Evaluate [JSONata](https://jsonata.org/) expressions against JSON values from inside DuckDB SQL. Best fit: reshaping nested JSON into a new shape, predicate filters on arrays, and concise traversals that get verbose in chains of `json_extract`. Implemented as a single scalar function β€” no `ATTACH` interface, no secrets.

Install

-- Install the extension
INSTALL jsonata FROM community;

-- Load it into your session
LOAD jsonata;

-- Extract a nested field
SELECT jsonata('Account.Name',
               '{"Account":{"Name":"Firefly"}}');

-- Filter an array with a predicate, then project
SELECT jsonata('Phone[type="mobile"].number', payload)
FROM contacts;

-- Reshape JSON in one expression
SELECT jsonata('{
  "name":   FirstName & " " & Surname,
  "mobile": Phone[type="mobile"].number
}', payload) AS reshaped
FROM contacts;

Technical Overview

Why Use JSONata from DuckDB?

JSONata is an open query and transformation language for JSON, modelled on XPath. This extension exposes a single scalar function β€” jsonata β€” that evaluates JSONata expressions against DuckDB JSON values.
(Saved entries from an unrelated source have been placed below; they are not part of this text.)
-- ==== Sys2Proof/Decode.lean ====
section
/-! DEFINITION. The command decoder and encoder (`30_encoding.md` rules R60 to R63, R65).
A command word is the value written to `CMD`; it is not fetched from memory (R55), so it has no byte order (R41). -/

namespace Sys2Proof

/-- Why a word is reserved (R65). Each of them makes the write raise `ILLEGAL`. -/
inductive DecodeError where
  /-- Bits 31..24 are none of the sixteen opcodes. -/
  | reservedOpcode
  /-- A must-be-0 bit of the opcode's format is set. -/
  | mustBeZeroBits
  /-- `SET_MODE` with mode 5, 6 or 7. -/
  | reservedMode
  deriving DecidableEq, Repr

/-- Bits 31..24 of a command word. -/
def opcodeField (w : Word) : BitVec 8 := w.extractLsb' 24 8

/-- `mode = w[2:0]` (R61). -/
def modeField (w : Word) : BitVec 3 := w.extractLsb' 0 3

/-- `nfrags = w[15:0]` (R61). -/
def nfragsField (w : Word) : Half := w.extractLsb' 0 16

/-- Format `Z`: bits 23..0 must be 0. -/
def decodeZ (w : Word) (i : Instr) : Except DecodeError Instr :=
  if w.extractLsb' 0 24 = 0#24 then .ok i else .error .mustBeZeroBits

/-- Format `M`: bits 23..3 must be 0, and then the mode must be one of the five (R63). -/
def decodeM (w : Word) : Except DecodeError Instr :=
  if w.extractLsb' 3 21 = 0#21 then
    if legalMode (modeField w) then .ok (.setMode (modeField w)) else .error .reservedMode
  else .error .mustBeZeroBits

/-- Format `N`: bits 23..16 must be 0. -/
def decodeN (w : Word) : Except DecodeError Instr :=
  if w.extractLsb' 16 8 = 0#8 then .ok (.txEnqueue (nfragsField w)) else .error .mustBeZeroBits

/-- The decoder: total on words, and dependent on nothing but the word (R63). The formats are told apart by the
opcode alone (R60). -/
def decode (w : Word) : Except DecodeError Instr :=
  match (opcodeField w).toNat with
  | 0x01 => decodeZ w .init
  | 0x02 => decodeZ w .service
  | 0x10 => decodeZ w .tickCount
  | 0x11 => decodeZ w .tickHrcount
  | 0x12 => decodeZ w .tickDelta
  | 0x13 => decodeZ w .tickCompare
  | 0x20 => decodeZ w .getEvent
  | 0x30 => decodeM w
  | 0x31 => decodeZ w .getMode
  | 0x32 => decodeZ w .blinkUpdate
  | 0x40 => decodeN w
  | 0x41 => decodeZ w .txAbort
  | 0x42 => decodeZ w .txQuery
  | 0x48 => decodeZ w .rxEnqueue
  | 0x49 => decodeZ w .rxAbort
  | 0x4A => decodeZ w .rxQuery
  | _ => .error .reservedOpcode

/-- Opcodes, column `op` of R62. -/
def opcode (i : Instr) : BitVec 8 :=
  match i with
  | .init => 0x01#8
  | .service => 0x02#8
  | .tickCount => 0x10#8
  | .tickHrcount => 0x11#8
  | .tickDelta => 0x12#8
  | .tickCompare => 0x13#8
  | .getEvent => 0x20#8
  | .setMode _ => 0x30#8
  | .getMode => 0x31#8
  | .blinkUpdate => 0x32#8
  | .txEnqueue _ => 0x40#8
  | .txAbort => 0x41#8
  | .txQuery => 0x42#8
  | .rxEnqueue => 0x48#8
  | .rxAbort => 0x49#8
  | .rxQuery => 0x4A#8

/-- Bits 23..0 of the word: the one field of formats `M` and `N`, else 0. -/
def operandField (i : Instr) : BitVec 24 :=
  match i with
  | .setMode m => m.setWidth 24
  | .txEnqueue n => n.setWidth 24
  | .init | .service | .tickCount | .tickHrcount | .tickDelta | .tickCompare | .getEvent | .getMode
  | .blinkUpdate | .txAbort | .txQuery | .rxEnqueue | .rxAbort | .rxQuery => 0#24

/-- The word of a command (R62): the opcode in bits 31..24 above the operand field. -/
def encode (i : Instr) : Word := ((opcode i).setWidth 32 <<< 24) ||| (operandField i).setWidth 32

/-- The `nbits`-bit number `w`, bit 0 the least significant bit of the command word, as a command word.
Every bit above `nbits` is 0. -/
def tableWord (nbits w : Nat) : Word := BitVec.ofNat 32 (w % 2 ^ nbits)

/-- The command the decoder reads from the table's number `w` of `nbits` bits. -/
def decodeTableWord (nbits w : Nat) : Option Instr :=
  match decode (tableWord nbits w) with
  | .ok i => some i
  | .error _ => none

end Sys2Proof
end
Reach for it when DuckDB's native json_extract chain gets verbose: array predicates, object reshaping, and conditional projections collapse into one expression.

πŸ“• What this extension is for

DuckDB's built-in JSON functions are great for one-field-one-path access. JSONata's strength is everything beyond that β€” filtering arrays by predicate, building a new object shape, traversing wildcards, and chaining transforms in a single string.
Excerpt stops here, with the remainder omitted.